▶ [EXERCISE REQUIREMENTS]: Your answer should be the records below, repeated exactly as they stand.

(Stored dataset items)
# # # #
/-- PGEN_PERIOD_START (R446): at a tag that is a whole multiple of PER × 16. -/
def execPgenPeriodStart (p : Fin 6) (s : State) : Answer :=
  .next (let per := s.get (F.HSW_PG_CFG_PER p.val)
         if s.runs .hsw && s.flag (F.HSW_PG_CFG_EN p.val) && per != 0 && s.onGrid (per * usec) then
           let s := s.put (F.HSW_PG_STAT p.val) (s.get (F.HSW_PG_DUTY p.val))
           let s := { s with hswGen := s.hswGen.set p.val ⟨true, per, s.now⟩ }
           s.each ((List.range 24).filter (fun k => (s.hsw.get k).cmd && s.get (F.HSW_CH_CFG_MODE k) == 2 &&
             s.get (F.HSW_CH_CFG_PGEN k) == p.val)) State.pulsePlan
         else s)

/-- PULSE_EDGE (R442, R447, R448): the inrush profile applies at the first pulse after an ON, OL_FILTER counts on-time only,
and a clamp overload ends the pulses. -/
def execPulseEdge (k : Fin 24) (on : Bool) (e : BitVec 16) (s : State) : Answer :=
  .next (let c := s.hsw.get k.val
         match on, c.edgeOn, c.edgeOff with
         | true, some t, _ =>
           if t ≤ s.now then
             let g := s.hswGen.get (s.get (F.HSW_CH_CFG_PGEN k.val))
             let s := s.modHsw k.val (fun c => { c with
               edgeOn := none, edgeOff := if c.pulse < g.per then some (t + c.pulse * usec) else none, first := false })
             if c.first then s.hswTurnOn k.val
             else (s.put (F.HSW_CH_STAT_ON k.val) 1).modHsw k.val
               (fun c => if s.hswOut k.val then c else { c with judgeAt := s.clk, olAt := s.clk - (c.offAt - c.olAt), cal := false })
           else s
         | false, _, some t =>
           if t ≤ s.now then
             let s := s.modHsw k.val (fun c => { c with edgeOff := none })
             let s := if s.hswOut k.val then s.hswOutOff k.val e.toNat else s
             if s.hswLatched k.val then s.hswProtect k.val none else s
           else s
         | _, _, _ => s)

/-- LIMP_ON (R449): mapped switches follow their inputs, and every other output is forced off. -/
def execLimpOn (s : State) : Answer :=
  .next (if s.limp then s
         else
           let s := (s.put F.HSW_LH_STAT_ACTIVE 1).raise 183
           ((s.solForceOff 0).solForceOff 1).lhDriveAll)

/-- LIMP_OFF (R452): every load switch is off, and channels in CURRENT mode regulate again (R394). -/
def execLimpOff (s : State) : Answer :=
  .next (if !s.limp then s
         else
           let s := (s.put F.HSW_LH_STAT_ACTIVE 0).raise 184
           let s := s.each s.hswAll (fun s k => (s.lhOff k).put (F.HSW_CH_STAT_LIMPED k) 0)
           s.solResume (List.range 96))

/-- LH_INPUT_CHANGE (R449). -/
def execLhInputChange (levels : BitVec 8) (s : State) : Answer :=
  .next ((s.put F.HSW_LH_STAT_LH_IN7 levels.toNat).when s.limp State.lhDriveAll)

/-- LIMP_TABLE_CHECK (R451): a latch that fails its check leaves its die with an empty table. -/
def execLimpTableCheck (okA okB : Bool) (s : State) : Answer :=
  .next (let s1 := if okA then s else (s.modKeep (fun k => { k with latchA := [] })).put F.HSW_LH_STAT_VALIDA 0
         let s2 := if okB then s1 else (s1.modKeep (fun k => { k with latchB := [] })).put F.HSW_LH_STAT_VALIDB 0
         (s2.raiseIf (!(okA && okB)) 185).when s.limp State.lhDriveAll)

/-- LIMP_TABLE_SYNC (R451, R454): the footing has been applied. -/
def execLimpTableSync (s : State) : Answer := .next (if s.present .hsw && s.cfg.footing.isSome then s.lhSync else s)

/-- HOLD_OVER_EXPIRY (R454, R592): HOLD_T after the start of the device reset. -/
def execHoldOverExpiry (s : State) : Answer :=
  .next (if s.passed 0 (s.hswKeep.holdT * second) then s.each (List.range 24) State.holdEnd else s)

/-- HSW_SENSE_OFFSET_CALIBRATION (R635): 2 ms after a turn-off. -/
def execHswSenseOffsetCalibration (k : Fin 24) (s : State) : Answer :=
  .next (if s.runs .mem && s.present .hsw && s.hswHere k.val && !s.hswOut k.val && s.passed (s.hsw.get k.val).offAt (2 * msec) then
    s.modHsw k.val (fun c => { c with cal := true }) else s)

/-- DIE_TJ_SAMPLE (R393, R443): at 140 °C the load switches of the die that are not under limp-home go off too. -/
def execDieTjSample (d : Fin 2) (t : BitVec 16) (s : State) : Answer :=
  .next (if s.dieHere d.val then
    let was := s.flag (F.SOL_DIE_STAT_OFF140 d.val)
    let s := s.dieTemp d.val t.toInt
    if !was && s.flag (F.SOL_DIE_STAT_OFF140 d.val) then s.hswForceOff d.val else s
  else s)

end Sys2Proof.Machine
end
# # # #
▶ [SOLUTION FOR THIS EXERCISE]:
/-- PGEN_PERIOD_START (R446): at a tag that is a whole multiple of PER × 16. -/
def execPgenPeriodStart (p : Fin 6) (s : State) : Answer :=
  .next (let per := s.get (F.HSW_PG_CFG_PER p.val)
         if s.runs .hsw && s.flag (F.HSW_PG_CFG_EN p.val) && per != 0 && s.onGrid (per * usec) then
           let s := s.put (F.HSW_PG_STAT p.val) (s.get (F.HSW_PG_DUTY p.val))
           let s := { s with hswGen := s.hswGen.set p.val ⟨true, per, s.now⟩ }
           s.each ((List.range 24).filter (fun k => (s.hsw.get k).cmd && s.get (F.HSW_CH_CFG_MODE k) == 2 &&
             s.get (F.HSW_CH_CFG_PGEN k) == p.val)) State.pulsePlan
         else s)

/-- PULSE_EDGE (R442, R447, R448): the inrush profile applies at the first pulse after an ON, OL_FILTER counts on-time only,
and a clamp overload ends the pulses. -/
def execPulseEdge (k : Fin 24) (on : Bool) (e : BitVec 16) (s : State) : Answer :=
  .next (let c := s.hsw.get k.val
         match on, c.edgeOn, c.edgeOff with
         | true, some t, _ =>
           if t ≤ s.now then
             let g := s.hswGen.get (s.get (F.HSW_CH_CFG_PGEN k.val))
             let s := s.modHsw k.val (fun c => { c with
               edgeOn := none, edgeOff := if c.pulse < g.per then some (t + c.pulse * usec) else none, first := false })
             if c.first then s.hswTurnOn k.val
             else (s.put (F.HSW_CH_STAT_ON k.val) 1).modHsw k.val
               (fun c => if s.hswOut k.val then c else { c with judgeAt := s.clk, olAt := s.clk - (c.offAt - c.olAt), cal := false })
           else s
         | false, _, some t =>
           if t ≤ s.now then
             let s := s.modHsw k.val (fun c => { c with edgeOff := none })
             let s := if s.hswOut k.val then s.hswOutOff k.val e.toNat else s
             if s.hswLatched k.val then s.hswProtect k.val none else s
           else s
         | _, _, _ => s)

/-- LIMP_ON (R449): mapped switches follow their inputs, and every other output is forced off. -/
def execLimpOn (s : State) : Answer :=
  .next (if s.limp then s
         else
           let s := (s.put F.HSW_LH_STAT_ACTIVE 1).raise 183
           ((s.solForceOff 0).solForceOff 1).lhDriveAll)

/-- LIMP_OFF (R452): every load switch is off, and channels in CURRENT mode regulate again (R394). -/
def execLimpOff (s : State) : Answer :=
  .next (if !s.limp then s
         else
           let s := (s.put F.HSW_LH_STAT_ACTIVE 0).raise 184
           let s := s.each s.hswAll (fun s k => (s.lhOff k).put (F.HSW_CH_STAT_LIMPED k) 0)
           s.solResume (List.range 96))

/-- LH_INPUT_CHANGE (R449). -/
def execLhInputChange (levels : BitVec 8) (s : State) : Answer :=
  .next ((s.put F.HSW_LH_STAT_LH_IN7 levels.toNat).when s.limp State.lhDriveAll)

/-- LIMP_TABLE_CHECK (R451): a latch that fails its check leaves its die with an empty table. -/
def execLimpTableCheck (okA okB : Bool) (s : State) : Answer :=
  .next (let s1 := if okA then s else (s.modKeep (fun k => { k with latchA := [] })).put F.HSW_LH_STAT_VALIDA 0
         let s2 := if okB then s1 else (s1.modKeep (fun k => { k with latchB := [] })).put F.HSW_LH_STAT_VALIDB 0
         (s2.raiseIf (!(okA && okB)) 185).when s.limp State.lhDriveAll)

/-- LIMP_TABLE_SYNC (R451, R454): the footing has been applied. -/
def execLimpTableSync (s : State) : Answer := .next (if s.present .hsw && s.cfg.footing.isSome then s.lhSync else s)

/-- HOLD_OVER_EXPIRY (R454, R592): HOLD_T after the start of the device reset. -/
def execHoldOverExpiry (s : State) : Answer :=
  .next (if s.passed 0 (s.hswKeep.holdT * second) then s.each (List.range 24) State.holdEnd else s)

/-- HSW_SENSE_OFFSET_CALIBRATION (R635): 2 ms after a turn-off. -/
def execHswSenseOffsetCalibration (k : Fin 24) (s : State) : Answer :=
  .next (if s.runs .mem && s.present .hsw && s.hswHere k.val && !s.hswOut k.val && s.passed (s.hsw.get k.val).offAt (2 * msec) then
    s.modHsw k.val (fun c => { c with cal := true }) else s)

/-- DIE_TJ_SAMPLE (R393, R443): at 140 °C the load switches of the die that are not under limp-home go off too. -/
def execDieTjSample (d : Fin 2) (t : BitVec 16) (s : State) : Answer :=
  .next (if s.dieHere d.val then
    let was := s.flag (F.SOL_DIE_STAT_OFF140 d.val)
    let s := s.dieTemp d.val t.toInt
    if !was && s.flag (F.SOL_DIE_STAT_OFF140 d.val) then s.hswForceOff d.val else s
  else s)

end Sys2Proof.Machine
end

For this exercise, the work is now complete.